The prodrug Remdesivir was used via the ‘compassionate use’ privilege to treat the recent West African Ebola virus epidemic of 2013–2016.26-–30 Remdesivir is metabolized by the host into its active form, GS- 44152426-30. The GS-441524 metabolite is an adenosine nucleotide analog that interferes with the biochemical actions of viral RNA polymerase and would appear to evade the proofreading step by a viral exoribonuclease (ExoN) enzyme. In so doing, ExoN. may induce a diminution in net viral RNA production by the infected host cells.
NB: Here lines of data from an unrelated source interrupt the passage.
-- ==== Sys2Proof/Tests/Slice0.lean ====
section
/-! SUPPORT. The model's own tests: the checks of WellFormed refuse ill-formed commands, the manual's worked values come
out, and for every statement with hypotheses a state and operands that meet them. -/

namespace Sys2Proof.Tests

open Sys2Proof.Machine

-- One theorem after the other: evaluated side by side they would each hold a thread while they wait for the kernel.
set_option Elab.async false

/-! ## WellFormed -/

theorem test_wf_refuses_payload_over_250 : wellFormed (.readStatus .laneA 0 (List.replicate 251 0)) = false := by
  decide +kernel

theorem test_wf_accepts_payload_of_250 : wellFormed (.readStatus .laneA 0 (List.replicate 250 0)) = true := by
  decide +kernel

theorem test_wf_refuses_discard_of_a_good_frame :
    wellFormed (.frameDiscard .laneA (requestFrame 0x01 7 []) false) = false := by decide +kernel

theorem test_wf_refuses_resume_with_the_other_decision :
    wellFormed (.resumeRetry .laneA 0 [1]) = false ∧ wellFormed (.resumeSkip .laneA 0 [0]) = false := by decide +kernel

theorem test_wf_refuses_reading_above_1200 :
    wellFormed (.pyrometerReading 0 (some 1201)) = false ∧ wellFormed (.pyrometerReading 0 (some 1200)) = true := by
  decide +kernel

theorem test_wf_refuses_energy_report_out_of_range :
    let report (joint number segment : Nat) := wellFormed (.energyReport 0 ⟨.a, 0, joint, 0, 0, number, 0⟩ segment)
    report 16 1 1 = false ∧ report 0 0 1 = false ∧ report 0 16 1 = false ∧ report 0 1 0 = false ∧ report 0 1 9 = false ∧
    report 15 15 8 = true := by decide +kernel

theorem test_wf_refuses_unknown_code_of_the_catalogue : wellFormed (.unknownRequestCode .laneA 0x10 0 []) = false := by
  decide +kernel

/-! ## Worked values of the manual -/

/-- R173: the check over the nine bytes 0x31 to 0x39. -/
theorem test_check_of_nine_bytes :
    checkOf [0x31, 0x32, 0x33, 0x34, 0x35, 0x36, 0x37, 0x38, 0x39] = 0x29B1 := by decide +kernel

/-- The worked groups of 2.6 (R38). -/
theorem test_groups_of_type_codes : groupOf 0x0CC807002D5B = 35 ∧ groupOf 0x0CC807002D9B = 35 := by decide +kernel

/-- R16: 12 of 16 on ten joints is eight, 15 of 16 on one joint is one. -/
theorem test_near_done_counts : nearDoneCount 12 10 = 8 ∧ nearDoneCount 15 1 = 1 := by decide +kernel

/-- R184: the WITHDRAWN record of a three-joint order in slot A1. -/
theorem test_withdrawn_record_words :
    (CompletionRecord.mk .a 1 0x1234 5 .withdrawn false 0x00010002
      [(.notRun, 0), (.notRun, 0), (.notRun, 0)]).words =
      [0xA498, 0x1234, 3, 1, 2, 0, 0x0D00, 0x0D00, 0x0D00] := by decide +kernel

/-- R117: the record of an attempt that ended before HEATING has the full size of its recipe and no entry. -/
theorem test_no_load_record_is_14_words :
    (JointRecord.mk .a 0 7 2 3 1 6 1 .noLoad 0 0 0 false 9 3 []).words =
      [0x3804, 7, 0x2326, 0x4000, 0, 0, 0, 9, 0, 0, 0, 0, 0, 0] := by decide +kernel

/-- R64: the search runs from the head after the pointer, with wrap. -/
theorem test_search_order_wraps : (searchOrder 14).take 3 = [15, 0, 1] := by decide +kernel

/-- R173, R174: a good frame passes, and each fault is named by the first test that fails. -/
theorem test_frames_are_judged :
    judgeFrame (requestFrame 0x11 7 []) false = none ∧ judgeFrame (requestFrame 0x11 7 []) true = some .byteError ∧
    judgeFrame [0xC5, 2, 0x11, 7, 0, 0] false = some .startMark ∧ judgeFrame [0xC6, 1, 0x11, 0, 0] false = some .length ∧
    judgeFrame [0xC6, 2, 0x11, 7, 0, 0] false = some .check := by decide +kernel

/-! ## Small states -/

def segments : List Segment := [⟨100, 500, some 400, some 50, true⟩, ⟨50, 200, none, none, false⟩]

def recipe0 : Recipe := { segments := segments, overtemp := 900, postDwell := 0, allowance := 1, peak := 100 }

def joint (h : HeadId) (st : JointState) (n : Nat) (out : Option JointOutcome) : Joint :=
  { head := h, cls := 0, cue := false, recipe := 0, state := st, attempts := n, outcome := out }

def order (st : OrderState) (js : List Joint) : Order :=
  { tag := 7, code := 5, deadline := 500, joints := js, state := st, recipes := [0], late := false, discard := false,
    abort := false, nearDone := false, proof := false }

def binding0 : Binding := { code := 5, classMap := tabulate fun i => if i.val = 0 then some 0 else if i.val = 1 then some 1 else none }

/-- LIVE, two channels IDLE, H0 and H1 on lane A unmasked, recipe 0 DEFINED, binding 0 holding code 5. -/
def live : State :=
  { State.reset with
    cabinet := { mode := .live, setup := some ⟨2, 60, 30, 500⟩, settlingTimer := none, timeBase := some 100,
                 dummyLoad := false }
    recipes := State.reset.recipes.set 0 { recipe := some recipe0, refs := 0 }
    bindings := State.reset.bindings.set 0 (some binding0)
    heads := tabulate fun h =>
      { HeadRec.reset with lane := if h.val < 2 then some .a else none, masked := decide (1 < h.val) }
    arbiter := { Arbiter.reset with budget := 60 }
    channels := tabulate fun c => { ChannelRec.reset with state := if c.val < 2 then .idle else .offline } }

def withMode (m : Mode) (s : State) : State := s.setCabinet { s.cabinet with mode := m }

/-- The state with an order in slot A0. -/
def withOrder (o : Order) (s : State) : State := s.setSlot .a 0 (some o)

def attempt0 : Attempt :=
  { lane := .a, slot := 0, joint := 0, head := 0, recipe := 0, number := 1, peak := 100, abandoned := false,
    proof := false, serial := 0 }

def heat0 : Heating :=
  { segment := 1, segTimer := 300, segStart := 50, energy := 0, peakTemp := 20, start := 50, entries := [] }

/-- H0's joint READY and H1's joint READY in a RUNNING order. -/
def ready : State := withOrder (order .running [joint 0 .ready 0 none, joint 1 .ready 0 none]) live

/-- The same with H0 the candidate. -/
def named : State := ready.setArbiter { ready.arbiter with candidate := some 0 }

/-- C0 in TRANSFER for H0's joint. -/
def moving : State :=
  (withOrder (order .running [joint 0 .transfer 1 none, joint 1 .pending 0 none]) live).setChan 0
    { state := .transfer, parked := some 0, attempt := some attempt0, faultHeld := false, moveTimer := some 30,
      heat := none }

/-- C0 heating H0's joint, with its power committed and its record reserved. -/
def heating : State :=
  let s := withOrder (order .running [joint 0 .heating 1 none, joint 1 .pending 0 none]) live
  let s1 := s.setChan 0 { state := .heating, parked := some 0, attempt := some attempt0, faultHeld := false,
                          moveTimer := none, heat := some heat0 }
  (s1.setHead 0 { s1.head 0 with connected := some 0, sensorTimer := some 20 }).setRing .a
    { records := [], reserved := 20, reader := .lane }

/-- A HALTED order with joint 0 in the list. -/
def halted (n : Nat) : State :=
  let s := withOrder (order .halted [joint 0 .halted n none, joint 1 .pending 0 none]) live
  s.setOm .a { s.om .a with halted := [0] }

/-- A completion record. -/
def record0 : Record := .completion (CompletionRecord.mk .a 0 7 5 .normal false 9 [(.good, 1)])

/-- Lane A's ring with n records, read from its lane port. -/
def stored (n : Nat) : State := live.setRing .a { records := List.replicate n record0, reserved := 0, reader := .lane }

/-- A free port's state with a request in service. -/
def busyPort : State := live.setPort .laneA { live.port .laneA with inService := true }

/-- The state a command leaves, and the state itself where it stops (none does). -/
def after (c : Instr) (s : State) : State :=
  match exec c s with
  | .next t => t
  | .fault _ => s
  | .refused _ => s

/-! ## The hypotheses of the statements are met -/

theorem test_witness_EmptyQueueTicksOneMs : State.reset.pending = [] := rfl

theorem test_witness_ServiceDropsFramesUntilAnswerIsSent :
    (requestOf (.release .laneA 1 []) = some ⟨.laneA, 0x11, 1, []⟩ ∧ (busyPort.port .laneA).inService = true ∧
      (busyPort.port .laneA).linkFault = none) ∧
    (live.port .laneA).inService = false ∧
    (beNat (be2 (checkOf [2, 1, 7]).toNat) = (checkOf (BitVec.ofNat 8 2 :: [1, 7])).toNat ∧
      ([1, 7] : List Byte).length = 2 ∧ (be2 (checkOf [2, 1, 7]).toNat).length = 2) := by decide +kernel

theorem test_witness_BadFramesAreDiscarded :
    (live.port .laneA).inService = false ∧ (0xC5 : Byte) ≠ 0xC6 ∧
    (([0xC6, 1, 0, 0, 0] : List Byte).length < 6 ∧ (([0xC6, 1, 0, 0, 0] : List Byte).getD 1 0).toNat < 2) ∧
    252 < (([0xC6, 253, 0, 0, 0, 0] : List Byte).getD 1 0).toNat ∧
    (([0xC6, 2, 1, 7, 0, 0] : List Byte) = 0xC6 :: ([2, 1, 7] ++ [0, 0]) ∧
      beNat [0, 0] ≠ (checkOf [2, 1, 7]).toNat) := by decide +kernel

theorem test_witness_CodeLengthAndPortAreChecked :
    (0x04 : Byte) ∉ catalogue ∧ live.takes ⟨.laneA, 0x04, 1, []⟩ ∧ live.takes ⟨.laneA, 0x11, 1, [0]⟩ ∧
    ([0] : List Byte).length ≠ (⟨.laneA, 0x11, 1, [0]⟩ : Request).neededLength ∧
    live.takes ⟨.supervisor, 0x11, 1, []⟩ ∧ (⟨.supervisor, 0x11, 1, []⟩ : Request).neededLength = 0 ∧
    (⟨.supervisor, 0x11, 1, []⟩ : Request).mayBeSent = false ∧
    (⟨.laneA, 0x63, 1, []⟩ : Request).mayBeSent = false := by decide +kernel

theorem test_witness_RefusedRequestsChangeNothingElse :
    requestOf (.cue .laneB 1 [0]) = some ⟨.laneB, 0x17, 1, [0]⟩ ∧ live.takes ⟨.laneB, 0x17, 1, [0]⟩ := by decide +kernel

theorem test_witness_ReadStatusAnswersAndClearsLinkFault : live.takes ⟨.laneA, 0x01, 1, []⟩ := by decide +kernel

theorem test_witness_ReadsChangeNothing :
    live.takes ⟨.laneA, 0x22, 1, be1 31⟩ ∧ live.takes ⟨.supervisor, 0x26, 1, be1 23⟩ ∧ live.takes ⟨.laneA, 0x34, 1, be1 15⟩ ∧
    live.takes ⟨.supervisor, 0x61, 1, []⟩ ∧ live.takes ⟨.laneA, 0x50, 1, [0, 1]⟩ ∧ live.takes ⟨.laneA, 0x50, 1, [0, 8]⟩ ∧
    Port.laneA = readerPort .a (live.ring .a).reader ∧ Port.laneB ≠ readerPort .a (live.ring .a).reader := by
  decide +kernel

theorem test_witness_PollReportsHighestKind :
    let u := live.setUnit .laneA { live.unit .laneA with slotFree := some Context.none }
    let v := live.setUnit .laneA { live.unit .laneA with orderDone := some Context.none, slotFree := some Context.none }
    let w := live.setUnit .laneA { live.unit .laneA with halted := true }
    (live.takes ⟨.laneA, 0x02, 1, []⟩ ∧ ∀ k ∈ kindsOf .laneA, (live.unit .laneA).isPending k = false) ∧
    ((u.unit .laneA).isPending (.posted .slotFree) = true ∧
      ∀ k ∈ kindsOf .laneA, (u.unit .laneA).isPending k = true → eventCode .laneA k ≤ 1) ∧
    ((v.unit .laneA).isPending (.posted .orderDone) = true ∧
      ∀ k ∈ kindsOf .laneA, (v.unit .laneA).isPending k = true → eventCode .laneA k ≤ 4) ∧
    ((w.unit .laneA).isPending .orderHalted = true ∧
      ∀ k ∈ kindsOf .laneA, (w.unit .laneA).isPending k = true → eventCode .laneA k ≤ 7) := by decide +kernel

theorem test_witness_AttentionEnableAndLine :
    live.takes ⟨.laneA, 0x03, 1, be1 (bit true)⟩ ∧ live.takes ⟨.laneA, 0x03, 1, [2]⟩ ∧ 1 < (2 : Byte).toNat := by
  decide +kernel

/-- A POST_ORDER payload: tag 7, code 5, one joint with the head and the class byte given. -/
def post (deadline : Nat) (h cls : Byte) : List Byte := [0, 7, 0, 0, 0, 0, 0, 5] ++ be2 deadline ++ [1, h, cls]

theorem test_witness_PostOrderChecksInOrder :
    let ok := post 100 0 0
    let other : List Byte := [0, 7, 0, 0, 0, 0, 0, 6, 0, 0, 1, 0, 0]
    live.takes ⟨.laneA, 0x10, 1, ok⟩ ∧ ok.length = 11 + 2 * byteAt ok 10 ∧
    (byteAt (post 99 0 0) 10 = 1 ∧ (parsePost (post 99 0 0)).deadline = 99) ∧
    (parsePost (post 60000 0 0)).deadline = 60000 ∧ byteAt (post 60001 16 0) 11 = 16 ∧
    (withMode .unconfigured live).mode = .unconfigured ∧ (withMode .quenched live).mode = .quenched ∧
    ready.order .a (ready.om .a).postPtr ≠ none ∧ live.order .a (live.om .a).postPtr = none ∧
    live.resolve .a (parsePost other).code = none ∧ live.resolve .a (parsePost ok).code = some binding0 ∧
    (∃ j ∈ (parsePost (post 100 0 2)).joints, binding0.classMap.get j.cls = none) ∧
    (∃ j ∈ (parsePost (post 100 0 1)).joints, (live.recipes.get (recipeOf binding0 j)).recipe = none) ∧
    (∃ j ∈ (parsePost (post 100 2 0)).joints, (live.head (Fin.ofNat 16 j.head)).lane ≠ some .a) := by decide +kernel

theorem test_witness_PostOrderStoresOrder :
    let x := post 100 1 0x80
    portLane .laneA = some .a ∧ live.takes ⟨.laneA, 0x10, 1, x⟩ ∧ x.length = 11 + 2 * byteAt x 10 ∧
    (parsePost x).valuesOk = true ∧ live.mode = .live ∧ live.order .a (live.om .a).postPtr = none ∧
    live.resolve .a (parsePost x).code = some binding0 ∧
    (∀ j ∈ (parsePost x).joints, (binding0.classMap.get j.cls).isSome) ∧
    (∀ j ∈ (parsePost x).joints, (live.recipes.get (recipeOf binding0 j)).recipe.isSome) ∧
    (∀ j ∈ (parsePost x).joints, (live.head (Fin.ofNat 16 j.head)).lane = some .a) := by decide +kernel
It remains unknown whether GS-441524 causes mutations in the RNA product or if it terminates the biosynthesis of the viral RNA chains.4 However, since it has been reported that the RNA-dependent RNA polymerase of the ebolavirus was inhibited for the most part by delayed chain termination it is likely that the same or similar mechanism is enacted in Coronavirus infected cells.26–30 Laboratory tests suggest Remdesivir is likely effective against a wide range of viruses, including SARS- CoV and MERS-CoV both of which have many biochemical similarities with the SARS-CoV-2 virus and may shorten the duration of hospital stay by up one third in patients administered Remdesivir.27–31 Numerous other agents with anti-inflammatory actions have also been reviewed with variable results, including ivermectin and hydroxychloroquine, both of which are readily available and in approved use in moderate dosages for other illnesses worldwide for many years. The natural phenolic resveratrol, capable of stimulating production of fetal hemoglobin where it enhances the capacity for myoglobin oxygenation, has also been reported to inhibit the replication of the coronavirus in vitro and thus may have therapeutic potential here.32,33 The likely key to success in treating SARS-CoV-2 and other infectious illnesses regardless of the agent or agents considered is early treatment, when the immune system is likely to be less compromised and before later term complications and comorbidities have developed to a point where such treatments are likely to be futile.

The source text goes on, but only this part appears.